I don't think it's an error; I think Tracy Torme, who wrote both episodes, deliberately altered Quinn's backstory.
You could conceivably rationalize the continuity here. If I had to explain it, I'd say that Quinn had a growth spurt on his home Earth that his "Guardian" double would experience later. I might suggest that in the family photo of Jerry O'Connell and Tom Butler, Jerry isn't playing Quinn; he is one of Quinn's cousins and Quinn keeps the photo to think of how it might be had his father lived.
You could even go so far to say that there were two timelines; the original timeline in which Quinn's dad died when Quinn was a teen and then an altered timeline resulting from the Season 5 Combine experiment retroactively reaching into the past and warping reality causing a corrupted version of history that now had Quinn further traumatized by this new version of his formative years...
But to me, rationalizations obscure the purpose of the "Guardian" retcon -- which was to reconcile Quinn Mallory being an awkward, isolated nerd who is played by the attractive and charismatic Jerry O'Connell.

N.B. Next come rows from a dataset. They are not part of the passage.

-- ==== Sys2Proof/Decode.lean ====
section
/-! DEFINITION. The command that a word spells by the opcode table's bits. The table gives no row any bits (its
encoding is by name and operands), so no word spells a command. -/

namespace Sys2Proof

/-- The command a word of nbits bits spells: none, since no row of the table gives bits (log entry 1). -/
def decodeTableWord (nbits w : Nat) : Option Instr :=
  match nbits, w with
  | _, _ => none

end Sys2Proof
end

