/-- A pan: its stack channel's cells, metadata cache, predictor, write buffer, tracker, tables and engine queues. -/
structure Pan where
  /-- stored blocks, keyed by (row · 16 + bank) · 256 + block; unlisted blocks are zero (R59) -/
  cells : Sparse (BitVec 1152) := []
  /-- blocks of the checker test row, keyed by block; none is an undefined block (R243) -/
  testRow : Sparse (Option (BitVec 1152)) := []
  /-- metadata cache, keyed by set · 8 + way -/
  mdc : Sparse MdcWay := []
  plru : Sparse Nat := []
  mdwq : List MdwqEntry := []
  /-- way predictor; unlisted entries read 15 (R63) -/
  pred : Sparse Nat := []
  wb : List WbEntry := []
  comb : List CombEntry := []
  /-- every combining-buffer entry is to be written back before another atomic is admitted (R179) -/
  combDue : Bool := false
  streams : List Stream := []
  trks : List Trk := []
  /-- next order of admission -/
  ord : Nat := 0
  holds : List HoldWin := []
  /-- snoops that timed out and whose answer may still come (R133): tracker entry and target -/
  late : List (Nat × SnpTgt) := []
  /-- agents whose gone bit is set (R138), rising -/
  gone : List Nat := []
  lost : List Nat := []
  /-- lines that become P as soon as a tracker entry is free (R244): pan set and tag -/
  poisWait : List (Nat × Nat) := []
  dataEn : Bool := false
  /-- the flush of R86 is running on this pan -/
  flushing : Bool := false
  sweepPsi : Nat := 0
  sweepBusy : Bool := false
  sweepRestart : Bool := false
  /-- pan cycle of the last SET_QUOTA and SET_CLEAN accepted (R372) -/
  lastQuota : Option Nat := none
  lastClean : Option Nat := none
  /-- gone agents whose cleanup is not complete (R141): the agent, one bit per set visited, how many those are -/
  cleanLeft : List (Nat × Nat × Nat) := []
  /-- prefetches that wait for the pipeline's slot (R81, R196) -/
  pfq : List PfReq := []
  atomFlags : Nat := 0
  mdProbe : Option Nat := none
  mdDone : Bool := false
  mdSrc : Bool := false
  mdUnavail : Bool := false
  /-- foreground and background event queues (R368) -/
  fg : List EngEvent := []
  bg : List EngEvent := []
  /-- blocks handed over by the rake that wait for room in the foreground queue: pan set and way (R225) -/
  ueWait : List (Nat × Nat) := []
  /-- commands of PAN_ENG_CMD not yet performed (R372) -/
  cmds : List EngReq := []
  /-- the head of the queue that PAN_EVT_CUR names has been selected, and not been removed since (R371) -/
  sel : Bool := false
  /-- STEP_LIMIT exceptions of the selected event (R376) -/
  slCount : Nat := 0
  /-- KICK bits whose event waits for room in the foreground queue (R389) -/
  kick : Nat := 0
  deriving DecidableEq, Repr

/-! ### A bed: brine pool, stack interface, rake, checker, power (R12, R203 to R245, R448 to R453) -/

/-- What a message in a brine queue is (R203): a request, a snoop answer, a notice to the pan, or what a memory port
returns for tracker entry trk, with data or without. -/
inductive BBody where
  | req (r : Req)
  | ans (a : Ans)
  | note (n : Notice)
  | mem (trk : Nat) (data : Bool)
  deriving DecidableEq, Repr

/-- A cell of a brine pool (R203, R204): its number, whether it came from the port's reservation (R210), and its link
word, NEXT in bits 21 to 7 and VB in bits 6 to 0. -/
structure BCell where
  no : Nat
  rsv : Bool
  link : BitVec 24 := 0
  deriving DecidableEq, Repr

/-- A message in a brine queue: its linked cells that the pan has not read, those claimed for it and not yet linked,
from the reservation and shared (R210), its arrival or local stamp (R184, R185), whether its last cell is still to come,
the tracker entry that a request has been admitted to under cut-through and CT_THRESH as it was when its first cell was linked (R207,
R215), and whether an uncorrectable SRAM
error was found in its data (R244). -/
structure BMsg where
  body : BBody
  cells : List BCell := []
  /-- its cells that the pan has read -/
  readCells : Nat := 0
  leftRsv : Nat := 0
  leftShared : Nat := 0
  stamp : BitVec 16 := 0
  partial_ : Bool := false
  taken : Option Nat := none
  ct : Nat := 0
  bad : Bool := false
  deriving DecidableEq, Repr

/-- A cell as a queue delivers it (R208): the cell with its link word, the message that its bytes belong to, and which cell of that
message it is. -/
structure Delivered where
  cell : BCell
  body : BBody
  ix : Nat
  deriving DecidableEq, Repr

/-- A brine queue (R203, R207, R208). last is the last cell delivered by it, got what the last read returned: none
stands for zeros. -/
structure BQueue where
  msgs : List BMsg := []
  underrun : Bool := false
  last : Option Delivered := none
  got : Option Delivered := none
  deriving DecidableEq, Repr

/-- A hold of a brine packer or of a Knuckle egress write path by a port requester whose message is not whole (R197,
R198): the port, numbered as in R203, the queue of the message, the arbiter cycle of the grant, and the one in which
grace began. -/
structure Grace where
  port : Nat
  queue : Nat := 0
  since : Nat
  grace : Option Nat := none
  deriving DecidableEq, Repr

/-- An arbiter (R191 to R200): its rotating pointer, the wait counters of its requesters, those before its last
grant, the requester granted last, the arbiter cycle of that grant plus one, a privileged requester's grant that has not
reached its break point with the cycle it began in, and whether that hold has been recorded. -/
structure Arb where
  ptr : Nat := 0
  waits : Sparse Nat := []
  before : Sparse Nat := []
  last : Option Nat := none
  at_ : Nat := 0
  hold : Option (Nat × Nat) := none
  warned : Bool := false
  deriving DecidableEq, Repr

/-- A message made or received on the device that is to enter a brine queue of pan `pan` as one of port's (R203,
R210). -/
structure InMsg where
  port : Nat
  pan : Nat
  vc : Nat
  body : BBody
  stamp : BitVec 16 := 0
  /-- its claim has failed once -/
  refd : Bool := false
  deriving DecidableEq, Repr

Torme's solution: he changed his plan for Quinn's father. Originally, Torme's idea was that Michael Mallory had faked his death and gone into hiding (possibly because foreign powers sought to use him to develop weapons for their ends?). This could have led to a storyline where (a) Quinn discovers a double of his father staged the car accident and wonders if back home, his father is still alive or (b) the sliders make it home, but due to Michael Mallory being alive, they cannot be sure if this is home or not.
But, because of how Quinn was cast and how Jerry played him, Torme decided to revise Michael Mallory's role in Quinn's life. With "The Guardian," Michael isn't a future plot point to pay off. Instead, he became a life-defining trauma for Quinn.
The inconsistency between the Pilot and "The Guardian" is really the creator noting the inconsistency between the actor and the character. The retcon merges them into a unified whole. But the discrepancy speaks to the contradictions within Quinn Mallory. He's both an adventurer and a withdrawn scientist. He's both athletic and physically vulnerable. He's both glowingly charismatic and traumatized into isolation. These conflicts make the character rich and multifaceted.
Anyway. The sliders never earning money and Quinn having two conflicting backstories is, of course, ridiculous. But that's why SLIDERS is such a special show. Like the very best superhero concepts, SLIDERS tapped into mythic absurdity where myths are always ridiculous.
A godlike being lives as a mild-mannered reporter? A billionaire playboy fights street crime? Four homeless people never struggle financially? It's absurd, but the absurdities speak to deeper truths of human nature. Like the sliders, we can solve anything by working together with ingenuity, inventiveness and ideas. And like Quinn Mallory, we all have multiple sides to ourselves.